Knight v. Wilcox

15 Barb. 279 | N.Y. Sup. Ct. | 1853

By the Court, T. R. Strong, J.

It was, undoubtedly, necessary to the maintenance of this action, for the plaintiff to prove a loss of the services of his daughter in consequence of the seduction. The only legal foundation of the action is an injury to him in the relation of master and servant, by a loss of his servant’s servicés, For the injury to the daughter, for the disgrace brought upon her, for the dishonor and. mental suffering occasioned to himself and his family, and the deprivation of the comfort of the society of his child, uncorrupted and undefiled, no action is allowed by law. The right of the plaintiff to sue is the same as that of any master, in a case where his female servant, whether connected with him by ties of blood or not, has been debauched, or any other wrong has been done to his servant, and no greater. In all such cases, loss of services is the only ground upon which an action can be supported. (Bartley v. Richtmyer, 4 Comst. 38, and cases there cited.) In respect to the damages which may be recovered, where a right of action exists, there is an important distinction between cases of debauching female servants, and other injuries to servants ; in the former, the loss of services is not the measure of damages, but the entire wrong to the master, to his character and feelings, as well as in respect to his right to services, may be considered, and exemplary damages allowed; but in the latter the damages must be measured by the pecuniary loss. (Reeve’s Dom. Rel. 291. Ingersoll v. Jones, 5 Barb. 664. Whitney v. Hitchcock, 4 Denio 461. Cowden v. Wright, 24 Wend. 429.)
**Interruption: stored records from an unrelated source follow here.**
-- ==== Sys2Proof/Machine/Time.lean ====
section
/-! DEFINITION. Sys2Proof/Machine/Time.lean: the timebase: the count, references and their measurements, the discipline
loop, quality, holdover, TPO, and time over CAN and the fabric (chapter 15, R469–R474). -/
namespace Sys2Proof.Machine

/-! ## The count (R521, R522, R539) -/

/-- The denominator of the count's exact increments: TIME ticks per second × 10⁶ × 2¹⁶. -/
def countDen : Nat := 1024000 * 1000000 * 65536

/-- The exact increment of one tick in units of 1 / `countDen`: of a TIME tick under F (R522), or of a HOLD tick, 32 768 a
second, under the HOLD calibration (R539). -/
def tickNum (s : State) : Nat :=
  if s.hold.inTime then (2 ^ 32 * ((1000000 * 65536 : Int) + (s.reg 0x4809).toInt)).toNat
  else (131072 * 1024000 * ((1000000 * 65536 : Int) + s.hold.hfreq.toInt)).toNat

/-- The count after one tick. -/
def tickHold (s : State) : Hold :=
  let t := s.hold.rem + tickNum s
  { s.hold with count := s.hold.count + BitVec.ofNat 80 (t / countDen), rem := t % countDen }

/-! ## Measurements (R531) -/

/-- Fraction units as ns. -/
def unitsToNs (u : Int) : Int := u * 1000000000 / 4294967296

/-- The difference of two times in ns. -/
def diffNs (a b : Time) : Int := unitsToNs ((a.toNat : Int) - (b.toNat : Int))

/-- A TPI edge against the nearest whole second (R531). -/
def tpiOffset (edge : Time) : Int :=
  let f : Nat := edge.toNat % 2 ^ 32
  unitsToNs (if f < 2 ^ 31 then -(f : Int) else 4294967296 - (f : Int))

/-- The threshold of a reference in ns: LOCKTHR for TPI, NETTHR for a network reference. -/
def threshold (s : State) (k : Nat) : Int :=
  if k = 1 then (s.fld 0x4801 16 8 : Int) * 1000 else (s.fld 0x4804 16 8 : Int) * 10000

/-- Measurements agree with one another within `thr`. -/
def agree (l : List Int) (thr : Int) : Bool := l.all (fun a => l.all (fun b => decide (a - b ≤ thr)))

/-! ## The loop and the lock test (R533–R536) -/

/-- Clamp a rational to ±`b`. -/
def clampRat (b x : Rat) : Rat := if b < x then b else if x < -b then -b else x

/-- One step of the type-2 loop (R533) for offset `e` ns after `dt` seconds. -/
def loopStep (s : State) (e dt : Rat) : State :=
  let tc : Rat := ((2 ^ s.fld 0x4801 4 4 : Nat) : Rat)
  let p := clampRat 50 (e / tc / 1000)
  let i := clampRat 200 (s.tim.i + e * dt / (4 * tc * tc) / 1000)
  putFreq (modTim s (fun t => { t with p := p, i := i }))

/-- Seconds between the last measurement used and `t`. -/
def sinceLast (s : State) (t : Time) : Rat :=
  match s.tim.prev with
  | some u => (((t.toNat : Int) - (u.toNat : Int) : Int) : Rat) / 4294967296
  | none => 0

/-- The lock test (R536) after one more measurement, and the quality it gives (Table 15-3). -/
def lockTest (s : State) (ok : Bool) : State :=
  let g := if ok then s.tim.good + 1 else 0
  let s := modTim s (fun t => { t with good := min g 8 })
  let cap := capQuality s s.tim.sel
  if 8 ≤ g ∧ (s.hold.quality == .free ∨ s.hold.quality == .holdover) ∧ s.hold.quality ≠ cap then
    putStratum (setQuality s cap)
  else s

/-- A time saturated to 32 bits two's complement. -/
def satNs (e : Int) : Word := BitVec.ofInt 32 (max (-2147483648) (min 2147483647 e))

/-- A measurement `e` ns of reference `k` at time `t` (R531–R536). -/
def measure (s : State) (k : Nat) (e : Int) (t : Time) : State :=
  let thr := threshold s k
  let r := s.tref k
  let l := (e :: r.meas).take 3
  let now3 := decide (l.length = 3) && agree l thr
  let fresh := !r.qual && now3
  let s := reselect (s.setTref k { r with meas := l, qual := r.qual || now3 })
  let s := s.setTref k { s.tref k with last := some t }
  if s.tim.sel ≠ k then s
  else
    let s := s.setReg 0x480B (satNs e)
    let big := decide (1000000 ≤ e) || decide (e ≤ -1000000)
    let s :=
      if big then
        if fresh then modTim s (fun x => { x with plan := some e, outliers := [] })
        else
          let s := (s.count 0x4810 16 16).setBit 0x480D 4
          let o := (e :: s.tim.outliers).take 3
          if o.length = 3 ∧ agree o thr then modTim s (fun x => { x with plan := some e, outliers := [] })
          else modTim s (fun x => { x with outliers := o })
      else
        let s := modTim s (fun x => { x with outliers := [] })
        if k = 1 then modTim (loopStep s (e : Rat) (sinceLast s t)) (fun x => { x with prev := some t })
        else modTim s (fun x => { x with acc := e :: x.acc })
    lockTest s (decide (e < thr) && decide (-thr < e))

/-- The mean of a network reference's measurements of the past second enters the loop (R533). -/
def netLoop (s : State) (t : Time) : State :=
  if s.tim.acc.isEmpty then s
  else
    let e : Rat := ((s.tim.acc.foldl (· + ·) 0 : Int) : Rat) / ((s.tim.acc.length : Nat) : Rat)
    modTim (loopStep s e (sinceLast s t)) (fun x => { x with acc := [], prev := some t })

/-! ## TPI (R529) -/

/-- TPI_PULSE: an active edge at count `edge`; `wide` says that the active level lasted 1 µs or more. The interval from the last accepted
pulse is one of the count; a step between them is no part of it (DEDUCED from Table 15-5, log entry 74). -/
def execTpiPulse (wide : Bool) (edge : BitVec 80) (s : State) : Res :=
  if !s.bit 0x4801 0 || !s.boot.memUp || s.power.st == .dormant then .next s
  else
    let gap := diffNs edge ((s.tref 1).last.getD s.tim.tpi)
    let spaced := decide (999500000 ≤ gap) && decide (gap ≤ 1000500000)
    if !wide || !(s.tim.tpiFirst || spaced) then .next (s.count 0x480F 16 16)
    else
      let s := (s.count 0x480F 0 16).setBit 0x480D 6
      let s := modTim s (fun t => { t with tpi := edge, tpiFirst := false })
      .next (measure s 1 (tpiOffset edge) edge)

/-! ## Loss, holdover, calibration (R530, R537–R539) -/

/-- The key of the reference that a REFERENCE_LOST names: 0 TPI, 1 CAN A, 2 CAN B, 3 + j neighbour j. -/
def refKey (r : Nat) : Nat := if r < 3 then r + 1 else r + 13

/-- REFERENCE_LOST (R530). -/
def execReferenceLost (r : Fin 131) (s : State) : Res :=
  let k := refKey r.val
  let was := decide (s.tim.sel = k)
  let s := s.setTref k { s.tref k with qual := false, meas := [], last := none, tseq := none }
  let s := if k = 1 then modTim s (fun t => { t with tpiFirst := true }) else s
  .next (reselect (if was then s.setBit 0x480D 2 else s))

/-- HOLDEXP (R537). -/
def execHoldexp (s : State) : Res :=
  if s.hold.quality == .holdover then .next (putStratum (setQuality (s.setBit 0x480D 7) .free)) else .next s

/-- HOLD_CALIBRATION (R539): the correction measured over a 64 s window, in 2⁻¹⁶ ppm, clamped to ±300 ppm. -/
def execHoldCalibration (hf : BitVec 32) (s : State) : Res :=
  if s.hold.quality == .locked then
    .next { s with hold := { s.hold with hfreq := BitVec.ofInt 32 (max (-19660800) (min 19660800 hf.toInt)) } }
  else .next s

/-- TPO_FALL (R540). -/
def execTpoFall (s : State) : Res := .next (modTim s (fun t => { t with tpo := false }))

/-- TIM_CLRCNT. -/
def doTimClrcnt (s : State) : State := ((s.setReg 0x480F 0#32).setReg 0x4810 0#32).setReg 0x4811 0#32
def execTimClrcnt (s : State) : Res := .next (viaHost s (fun s => doTimClrcnt s))

/-! ## Time over the fabric (R543–R545) -/

/-- A TIME body (Table 15-4). -/
def timeBody (s : State) (k : Nat) : List Byte :=
  let m := ((s.tim.txMark[k]?).getD none)
  let t := m.getD 0#80
  [BitVec.ofNat 8 (qCode s.hold.quality * 64 + s.hold.stratum % 16), BitVec.ofNat 8 (b2n m.isSome * 128)] ++
  bytesBE 2 ((s.tim.txSeq[k]?).getD 0) ++ bytesBE 6 (secondsOf t) ++ bytesBE 4 t.toNat ++ List.replicate 6 0#8

/-- TIME_PACKET_SEND (R543). -/
def execTimePacketSend (k : TrunkId) (s : State) : Res :=
  let k := k.val
  if (s.trunk k).up && ownAddr s != 0 && s.power.st != .dormant && s.bit 0x4801 2 && s.hold.quality != .unset && s.tim.sel != 2 && s.tim.sel != 3 then
    let b := timeBody s k
    let s := modTim s (fun t => { t with txSeq := listSet t.txSeq k (((t.txSeq[k]?).getD 0 + 1) % 65536),
                                         txMark := listSet t.txMark k none })
    .next (sendHop s k 7 0 (ownAddr s) b)
  else .next s

/-- Seconds set by a qualified fabric reference (R526): UNSET is left for the quality the reference gives at least FREE. -/
def fabricSet (s : State) (k : Nat) : State :=
  if s.hold.quality == .unset && decide (16 ≤ k) && s.tim.sel == k && (s.tref k).qual && s.tim.plan.isNone then
    putStratum (setQuality (s.setBit 0x480D 5) .free)
  else s

/-- TIME_RECEIVE (R545): a TIME packet from a neighbour on its trunk. -/
def execTimeReceive (s : State) : Res :=
  .next (onPkt s (fun q => !q.form0 && q.pkt.typ == 7) (fun s q =>
    match nbrIdx s q.trunk q.sender with
    | none => s
    | some j =>
      let b := q.pkt.body
      let k := 16 + j
      let r := s.tref k
      let n := natBE ((b.drop 2).take 2)
      let cap : Time := BitVec.ofNat 80 (natBE ((b.drop 4).take 6) * 2 ^ 32 + natBE ((b.drop 10).take 4))
      let follows := match r.tseq with | some (m, _) => n == (m + 1) % 65536 | none => false
      let own := match r.tseq with | some (_, t) => t | none => 0#80
      let dly : Int := if 2 ≤ q.trunk then (s.fld (0x4803 + q.trunk) 0 20 : Int) * 1000 else 0
      let s := s.setTref k { r with adQ := (byteAt b 0).toNat / 64, adStratum := (byteAt b 0).toNat % 16, tseq := some (n, q.at_) }
      if follows && (byteAt b 1).getLsbD 7 && s.bit 0x4801 3 then fabricSet (measure s k (diffNs cap own + dly) q.at_) k
      else reselect s))

/-! ## Reference messages (R469–R473, R542) -/

/-- The whole time nearest to `own` whose seconds bits 15:0 are `lo` (R542). -/
def nearestTime (own : Time) (lo frac : Nat) : Time :=
  let sec := secondsOf own
  let base := sec / 65536 * 65536 + lo
  let cand := [base - 65536, base, base + 65536]
  let best := cand.foldl (fun b c => if (max c sec - min c sec) < (max b sec - min b sec) then c else b) base
  BitVec.ofNat 80 (best * 2 ^ 32 + frac)

/-- REFERENCE_MESSAGE_RECEIVED (R469–R473, R542): the oldest message in channel `ch`'s time buffer. Its sync mark is what the next own
message is timed from, so one that was due and has not begun waits anew. The mark before it is the one that the master captured only
where no message between was missed (DEDUCED, log entry 76). -/
def execReferenceMessageReceived (ch : ChanId) (s : State) : Res :=
  let ch := ch.val
  let x := s.can ch
  match x.refIn with
  | [] => .next s
  | (f, t0) :: rest =>
    let s := modCan s ch (fun x => { x with refIn := rest })
    if f.fdf || f.rtr || f.dlc != 8 then .next s
    else
      let p := f.id % 8
      let mine := s.fld (chAddr ch 5) 4 3
      let d := f.data
      let follows := (byteAt d 0).toNat % 64 == (s.fld (chAddr ch 7) 8 6 + 1) % 64
      let s := s.setFld (chAddr ch 7) 8 6 ((byteAt d 0).toNat % 64)
      let lower := decide (mine < p) && (x.role == .master || x.role == .backup)
      let s := modCan s ch (fun x => { x with mark := t0, markSet := true, refDue := false, refPlan := lower })
      let s := if x.role == .master && p < mine then setRole s ch .backup else s
      let k := 2 + ch
      let s := s.setTref k { s.tref k with adQ := (byteAt d 7).toNat / 64 }
      let cap := nearestTime x.mark (natBE ((d.drop 1).take 2)) (natBE ((d.drop 3).take 4))
      if (x.role == .follower || x.role == .backup) && (byteAt d 7).getLsbD 5 && x.markSet && follows then
        .next (measure s k (diffNs cap x.mark) t0)
      else .next (reselect s)

/-- REFERENCE_MESSAGE_DUE (R471, R473): PERIOD after the last sync mark a master's message, or one scheduled against a master
of lower priority, is requested. -/
def execReferenceMessageDue (ch : ChanId) (s : State) : Res :=
  let x := s.can ch.val
  if x.role == .master || (x.role == .backup && x.refPlan) then .next (modCan s ch.val (fun x => { x with refDue := true })) else .next s

/-- BACKUP_TIMEOUT (R472): a potential master has seen no reference message for its backup time. -/
def execBackupTimeout (ch : ChanId) (s : State) : Res :=
  if (s.can ch.val).role == .backup then .next (modCan s ch.val (fun x => { x with refDue := true })) else .next s

/-! ## The step and the second (R526, R535, R540) -/

/-- Load the count at a step (R535): P is 0, STEP, STEPS, its time, a time-step record; the lock count restarts. The times from which
intervals run move with the count (log entry 74). -/
def loadCount (s : State) (new : Time) : State :=
  let old := s.now
  let move (t : Option Time) : Option Time := t.map (fun u => u + (new - old))
  let s := { s with hold := { s.hold with count := new, rem := 0 } }
  let s := putFreq (modTim s (fun t => { t with stepTime := new, p := 0, good := 0, plan := none, prev := move t.prev, acc := [],
                                                 refs := t.refs.map (fun e => (e.1, { e.2 with last := move e.2.last })) }))
  let s := (s.setBit 0x480D 0).count 0x4810 0 16
  journal s 0x90 (srcOf 0 0) (recordForm old ++ recordForm new)

/-- TPO at a boundary (R540, R541): it rises where it is enabled and the quality reaches MINQ; it stays low until the Mantle layer has
been applied, and in DORMANT (Table 3-2). A pulse raised by the HOLD
domain during a relock is counted in COARSE. -/
def tpoAtBoundary (s : State) : State :=
  let on := s.bit 0x4802 0 && decide (s.fld 0x4802 16 2 ≤ qCode s.hold.quality) && s.boot.mantled && s.power.st != .dormant
  let s := modTim s (fun t => { t with tpo := on, tpoOn := on })
  if on && s.power.relock then s.count 0x4811 0 16 else s

/-- The SECOND events, TIM_HOLDSEC, the network loop and TPO of a second boundary. -/
def secondEffects (s : State) : State :=
  let s := netLoop s s.now
  let s := if s.hold.lost then { s with hold := { s.hold with holdSec := min (2 ^ 32 - 1) (s.hold.holdSec + 1) } } else s
  let s := forEach 64 (fun s c => if (s.ctx c).st == .idle then s else ctxEvent s c 10) s
  tpoAtBoundary s

/-- Seconds waiting in item 0x002 load at a boundary (R526): a value other than the one reached is a step; UNSET becomes
FREE. -/
def loadSeconds (s : State) : State :=
  match s.tim.setSec with
  | none => s
  | some n =>
    let s := modTim s (fun t => { t with setSec := none })
    let new : Time := BitVec.ofNat 80 (n % 2 ^ 48 * 2 ^ 32)
    let s := if new = s.now then s else loadCount s new
    let s := s.setBit 0x480D 5
    putStratum (if s.hold.quality == .unset then setQuality s .free else s)

end Sys2Proof.Machine
end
The loss of services, to sustain the action, need not be great; slight loss is sufficient. It is not necessary that the daughter should have rendered any considerable services previous to the seduction; if she became, in consequence of it, incapacitated in any material degree, for rendering any services Avhich the plaintiff might lawfully demand of her, it is all the law requires. (Bartley v. Richtmyer, above referred to.) Usually, *281in actions for the seduction of female servants, pregnancy and the birth of a child are proved, which is sufficient evidence of loss of service. But it cannot, upon principle, be important to the right of action that the loss has resulted in any particular way. It is enough if a loss has been occasioned, which is a legal, natural, and direct consequence of the wrong. If sickness of the servant is produced by shame for her defilement, whereby she is unable to labor, I think the loss is one of that character. In Manvell v. Thomson, (2 Car. & Payne, 303,) which was an action for the seduction of the plaintiff’s niece and servant, in which the plaintiff was allowed to recover, the only evidence of loss was, that when the female returned to her uncle’s house, after she had been seduced and abandoned by the defendant, she was in a state of very great agitation, and continued so for some time; that she received medical attendance, and was obliged to be watched lest she should do herself some injury. (See Vanhorn v. Freeman, 1 Halst. 322, 323. Chit. Black. 143, n. 30. Hewit v. Prime, 21 Wend. 79.) In Ford v. Monroe, (20 Wend. 210,) it was held that the plaintiff was entitled to recover damages occasioned by his wife’s sickness consequent upon the death of his son, from the negligence of a servant of the defendant. Nelson, Oh. J., who delivered the opinion of the court, says the damages were the direct consequence of the principal act complained of.”

[Cayuga General Term, June 6, 1853.

Selden, Johnson and T. R. Strong, Justices:]

The evidence in this case, of loss of service, is, that a few weeks after the seduction, the fact of the daughter having been debauched became known to the plaintiff’s family, upon which she gave up her duties about the house which she had been accustomed to perform, kept her room, and appeared to be sick and unhappy, and complained of being sick. Although this evidence might not have established the point to be proved, to the satisfaction of the jury, I am of opinion that the plaintiff was entitled to have it submitted to them, and that the justice at the circuit erred in granting a nonsuit.

New trial ordered; costs to abide the event.